First of all, I think that in the statement of the theorem $n=m$; in the following I will assume so. $f$ is a function depending on $m+p$ variables: ($x_1,\dots,x_m,\lambda_1,\dots,\lambda_p)$. $f$ is a vector valued function taking values in $\mathbb{R}^m$; let $f_1,\dots,f_m$ be its components. We are given a system of $m$ equations in $m+p$ unknowns: \begin{align*} f_1(x_1,\dots,x_m,\lambda_1,\dots,\lambda_p)&=0,\\ f_2(x_1,\dots,x_m,\lambda_1,\dots,\lambda_p)&=0,\\ \dots\dots\dots\qquad&=0,\\ f_m(x_1,\dots,x_m,\lambda_1,\dots,\lambda_p)&=0,\\ \end{align*} Our goal is to solve for $x_1,\dots,x_m$ in terms of $\lambda_1,\dots,\lambda_p$. The implicit function theorem gives sufficient conditions for this to be possible. What are these conditions?

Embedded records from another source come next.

-- ==== Sys2Proof/Machine/Cycle.lean ====
section
/-! DEFINITION. The door cycle (R188 to R209): requested and forced transitions, supervision timers, reversal and re-close,
dragging, counting cycles, and what Flowstone is handed at the end of one. -/

namespace Sys2Proof.Machine

/-- The states of R189. -/
abbrev stLOCKED := 0x0
abbrev stSTEP_OUT := 0x1
abbrev stUNLOCKING := 0x2
abbrev stOPENING := 0x3
abbrev stOPEN := 0x4
abbrev stCLOSING := 0x5
abbrev stREVERSING := 0x6
abbrev stOBSTRUCTED := 0x7
abbrev stCLOSED := 0x8
abbrev stLOCKING := 0x9
abbrev stSTEP_IN := 0xA
abbrev stISOLATED := 0xB
abbrev stEMERGENCY := 0xC
abbrev stDEPOT := 0xD
abbrev stRECOVER := 0xE
abbrev stOUT := 0xF

/-- The declared state of a doorway. -/
def dwState (s : State) (n : Nat) : Nat := s.get (CYCD.STATE n)

/-- A flag of the running cycle (R209). -/
def cycFlag (s : State) (n b : Nat) : State := if (s.dw n).running then s.setBit (CYCD.CYC_FLAGS n) b true else s

/-- The axis at rest, MOVING = 0 (R193). -/
def atRest (s : State) (a : Nat) : Bool := !s.on (AX.MOVING a)

/-- Contact readings of a doorway in the safety processor's reading. -/
def lockfb (s : State) (n : Nat) : Bool := lvl s .saf (32 + n)
def dclLock (s : State) (n : Nat) : Bool := lvl s .saf (16 + n) && lvl s .saf (24 + n) && lockfb s n
def isolMade (s : State) (n : Nat) : Bool := lvl s .saf (72 + n)

/-- DRAG clears (R198). -/
def dragEnd (s : State) (n : Nat) : State := (s.setB (CYCD.DRAG n) false).setBit CYC.DRAG n false

/-- The states in which THIN means dragging (R198). -/
def dragState (st : Nat) : Bool := st = stCLOSED || st = stLOCKING || st = stSTEP_IN || st = stLOCKED

/-- DRAG as the latest records and the state make it (R198): set on a trusted doorway, clear once neither head shows THIN. -/
def dragEval (s : State) (n : Nat) : State :=
  let d := s.dw n
  if d.thinHead = 0 || !dragState (dwState s n) then (if s.on (CYCD.DRAG n) then dragEnd s n else s)
  else if s.on (CYCD.DRAG n) || !bitAt s.saf.trust n then s
  else
    let h := if bitAt d.thinHead 0 then 2 * n else 2 * n + 1
    let rcd := (s.head h).lastRcd
    let s := ((s.setB (CYCD.DRAG n) true).setBit CYC.DRAG n true).count (CYCD.DRAG_CNT n)
    let s := s.event pgCYC n 0x0003 (rcd.getD 0 0) h
    clipStart (cycFlag s n 6) n 2 (rcd.getD 1 0) rcd

/-- The later of the two latest records of a doorway. -/
def latestRcd (s : State) (n : Nat) : Record :=
  let a := (s.head (2 * n)).lastRcd
  let b := (s.head (2 * n + 1)).lastRcd
  if a.getD 1 0 < b.getD 1 0 then b else a

/-- A cycle begins (R206): what it gathers starts empty, and its trace opens at 10 ms (R332). -/
def cycleBegin (s : State) (n : Nat) : State :=
  let d := s.dw n
  let s := s.setDw n { d with
    running := true
    cycMs := 0
    startTick := s.tick
    tOpen := 0
    tClose := 0
    tLock := 0
    tOut := 0
    tIn := 0
    revs := 0
    retryEnd := 0
    peakClose := 0
    peakOpen := 0
    minClear := 0xFFFF
    gapEnd := 0xFFFF
    infoEnd := 0
    sources := 0
    vPeak := 0
    vLim := 0
    lockPeak := 0
    hadClip := false }
  let s := s.set (CYCD.CYC_FLAGS n) 0
  let f := s.flow
  let f := { f with clipSeq := mapPut 0 n 0 f.clipSeq }
  s.setFlow (if s.on FLOW.TRACE_EN && s.on (HDR.EN pgFLOW) then
    { f with traces := mapPut none n (some ⟨10, [], false⟩) f.traces } else f)

/-- Bytes 0x20 to 0x57 of a CYCLE record (R330). -/
def cycleBody (s : State) (n : Nat) : List Nat :=
  let d := s.dw n
  let w := fun (v : Nat) => leBytes (min 0xFFFF v) 2
  [n, s.get (CYCD.PREV_STATE n)] ++ leBytes (s.get (CYCD.CYC_FLAGS n)) 2 ++ leBytes (s.held n).cyc 4 ++
  leBytes (d.startTick % 2 ^ 48) 6 ++ [0, 0] ++ leBytes (s.get (CYCD.CYC_T_LAST_MS n)) 4 ++
  w d.tOpen ++ w d.tClose ++ w d.tLock ++ w d.tOut ++ w d.tIn ++ [min 255 d.revs, d.retryEnd] ++
  w d.peakClose ++ w d.peakOpen ++ w d.minClear ++ w d.gapEnd ++ [d.infoEnd, d.sources] ++
  w d.vPeak ++ w d.vLim ++ w d.lockPeak ++ leBytes (s.get (GALC.CLAMP_LAST (32 + n))) 2 ++ [0, 0] ++
  leBytes (min 0xFFFFFFFF (Config.axEnergy s.freeCtr n)) 4

/-- A cycle ends at the entry into LOCKED (R206): counted, held, handed to Flowstone with its trace, which takes the samples of it
that wait. Where FQ1 drops it only the CYCLE record is lost (R336). -/
def cycleEnd (s : State) (n : Nat) : State :=
  let d := s.dw n
  if !d.running then s
  else
    let h := s.held n
    let s := s.count (CYCD.CYC_CNT n)
    let s := s.setHeld n { h with cyc := min 0xFFFFFFFF (h.cyc + 1) }
    let s := (s.set (CYCD.LIFE_CYC n) (s.held n).cyc).setSat (CYCD.CYC_T_LAST_MS n) d.cycMs
    let f := s.flow
    let waiting := (f.fq2.filter (fun x => x.1 = n)).map (·.2)
    let t := (mapFind none n f.traces).map (fun t => waiting.foldl traceTakes t)
    let lost := !s.on (HDR.EN pgFLOW) || 16 ≤ fq1Held f
    let c : CycleEnd := ⟨n, cycleBody s n, t, 0, mapFind 0 n f.clipSeq, lost⟩
    let s := s.draw.setFlow { f with
      traces := mapPut none n none f.traces
      fq1 := f.fq1 ++ (if lost && t.isNone then [] else [c])
      fq2 := f.fq2.filter (fun x => x.1 != n) }
    let s := if lost then s.countDrop pgFLOW FLOW.FQ1_DROP_CNT else s
    (s.set (CYCD.CYC_FLAGS n) 0).setDw n { s.dw n with running := false }

/-- What leaving a state records for the CYCLE record (R330). -/
def stateLeft (d : Doorway) (st ms : Nat) : Doorway :=
  if st = stOPENING then { d with tOpen := ms }
  else if st = stCLOSING then { d with tClose := ms }
  else if st = stLOCKING then { d with tLock := ms }
  else if st = stSTEP_OUT then { d with tOut := ms }
  else if st = stSTEP_IN then { d with tIn := ms }
  else d

/-- What entering a state counts, flags and shows (R193, R197, R200, R201, R203, R206, R209, R334). -/
def stateEntered (s : State) (n old st : Nat) : State :=
  let h := s.held n
  if st = stSTEP_OUT then cycFlag s n 0
  else if st = stOPENING then (if old = stUNLOCKING then cycFlag s n 1 else cycFlag (cycFlag s n 1) n 9)
  else if st = stCLOSING then
    let s := if s.on (CYCD.TH_CLOSE n) then cycFlag s n 8 else s
    let s := s.setDw n { s.dw n with vLim := s.get (AX.V_LIM n) }
    if old = stREVERSING then s.setSat (CYCD.RETRY n) (s.get (CYCD.RETRY n) + 1)
    else if old = stOBSTRUCTED then s.set (CYCD.RETRY n) 0
    else s
  else if st = stREVERSING then
    let s := ((cycFlag s n 2).count (CYCD.REVERSE_CNT n)).setHeld n { h with rev := min 0xFFFFFFFF (h.rev + 1) }
    let d := s.dw n
    let s := s.setDw n { d with revs := d.revs + 1, hadClip := true }
    if d.running && !d.hadClip then clipStart s n 1 ((latestRcd s n).getD 1 0) (latestRcd s n) else s
  else if st = stOBSTRUCTED then
    ((cycFlag s n 3).count (CYCD.OBSTR_CNT n)).setHeld n { h with obs := min 0xFFFFFFFF (h.obs + 1) }
  else if st = stCLOSED then
    (s.setDw n { s.dw n with retryEnd := s.get (CYCD.RETRY n) }).set (CYCD.RETRY n) 0
  else if st = stLOCKED then cycleEnd (s.set (CYCD.RETRY n) 0) n
  else if st = stISOLATED then s.count (CYCD.ISOL_CNT n)
  else if st = stEMERGENCY then
    ((cycFlag s n 4).count (CYCD.EMERG_CNT n)).setHeld n { h with emg := min 0xFFFFFFFF (h.emg + 1) }
  else if st = stDEPOT then s.count (CYCD.DEPOT_CNT n)
  else s

/-- A change of the declared state (R188): by request or forced. -/
def setState (s : State) (n st : Nat) (forced : Bool) : State :=
  let old := dwState s n
  let ms := s.get (CYCD.T_IN_STATE_MS n)
  let s := ((s.set (CYCD.PREV_STATE n) old).set (CYCD.STATE n) st).set (CYCD.T_IN_STATE_MS n) 0
  let s := ((s.setB (CYCD.TMO n) false).setBit CYC.TMO n false).setB (CYCD.PAUSE_DONE n) false
  let s := s.setB (CYCD.DWELL_DONE n) false
  let s := ((s.setBit CYC.OBS n (st = stOBSTRUCTED)).setBit CYC.EMG n (st = stEMERGENCY)).setBit CYC.ISOL_MASK n (st = stISOLATED)
  let s := s.event pgCYC n 0x0001 (st * 256 + old) (bit1 forced)
  let s := if old = stLOCKED && (st = stSTEP_OUT || st = stUNLOCKING) then cycleBegin s n else s
  let s := s.setDw n { stateLeft (s.dw n) old ms with
    done := false
    stepEnd := false
    revPend := false
    restMs := 0
    clokMs := 0
    entryUpd := (s.ax n).upd
    depotTest := (s.dw n).depotTest && st = stDEPOT
    depotOut := false }
  let s := if dragState st then s else dragEnd s n
  doorShow (stateEntered s n old st) n

/-- A forced transition (R194), counted. -/
def force (s : State) (n st : Nat) : State :=
  ((setState s n st true).count (CYCD.FORCED_CNT n)).count CYC.FORCED_TOTAL_CNT

/-- LOCKED with ISOL made becomes ISOLATED at the same tick (R194, R200). -/
def isolate (s : State) (n : Nat) : State := if dwState s n = stLOCKED && isolMade s n then force s n stISOLATED else s

/-- LOCKED where the doorway reads closed and locked, else RECOVER. -/
def lockedOr (s : State) (n : Nat) : Nat := if clOk s .saf n then stLOCKED else stRECOVER

/-- The DEPOT conditions of R203. -/
def depotOk (s : State) (n : Nat) : Bool :=
  (s.lc = lcDEPOT || s.lc = lcFACTORY) && bitAt s.saf.sealA 15 && lvl s .saf 13 && zeroSpeed s .saf && zeroSpeed s .col &&
  (dwState s n = stRECOVER || clOk s .saf n)

/-- The forced transition that is due for a doorway, if any (R194). -/
def forcedTo (s : State) (n : Nat) : Option Nat :=
  let st := dwState s n
  if st = stOUT then none
  else if egrOp s .saf n then (if st = stEMERGENCY then none else some stEMERGENCY)
  else if st = stCLOSING && (s.dw n).revPend then some stREVERSING
  else if st = stREVERSING && s.on (CYCD.PAUSE_DONE n) && s.get (CYCD.CYC_RETRY_MAX n) ≤ s.get (CYCD.RETRY n) then some stOBSTRUCTED
  else if st = stISOLATED && !isolMade s n then some (lockedOr s n)
  else if st = stDEPOT && (!lvl s .saf 13 || !zeroSpeed s .saf || !zeroSpeed s .col || (s.dw n).depotOut) then
    some (lockedOr s n)
  else if st = stRECOVER && 100 ≤ (s.dw n).clokMs then some stLOCKED
  else none

/-- Whether the end of a STEP_OUT since the entry is recorded with code 0x01, 0x02 or 0x03. -/
def stepEnded (s : State) (n : Nat) : Bool :=
  (s.dw n).stepEnd && 1 ≤ s.get (AX.STEP_INFO (8 + n)) && s.get (AX.STEP_INFO (8 + n)) ≤ 3

/-- Conditions in the order they are written, each with its code (R195): the first that fails. -/
def firstFail : List (Bool × Nat) → Option Nat
  | [] => none
  | (ok, c) :: l => if ok then firstFail l else some c

/-- The checks a permit of both channels adds (R195). -/
def permitChecks (s : State) (n : Nat) : List (Bool × Nat) := [(s.bit SAFM.OP_SAF_M n, 2), (s.bit COLM.OP_COL_M n, 3)]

1. There exists at least one solution. In mathematical notation, this is written as: there exists $(\bar x,\bar\lambda)\in D$ such that $f(\bar x,\bar\lambda)=0$.
2. A certain non-degeneracy condition is satisfied. In this case it is $$\frac{\partial(f_1,\dots,f_m)}{\partial(x_1,\dots,x_m)}(\bar x,\bar\lambda)= \det\,\begin{pmatrix} \frac{\partial f_1}{\partial x_1}(\bar x,\bar\lambda)&\dots&\frac{\partial f_1}{\partial x_m}(\bar x,\bar\lambda)\\ \dots&\dots&\dots\\ \frac{\partial f_m}{\partial x_1}(\bar x,\bar\lambda)&\dots&\frac{\partial f_m}{\partial x_m}(\bar x,\bar\lambda)\\ \end{pmatrix}\ne0.$$
If they are satisfied, the theorem guarantees the existence of $C^1$ functions $x_k=\phi_k(\lambda_1,\dots,\lambda_p)$, $1\le k\le m$, solving the equation.
The theorem is called the implicit function theorem because the system of equations defines implicitely $x_1,\dots,x_m$ as functions of $\lambda_1,\dots,\lambda_p$.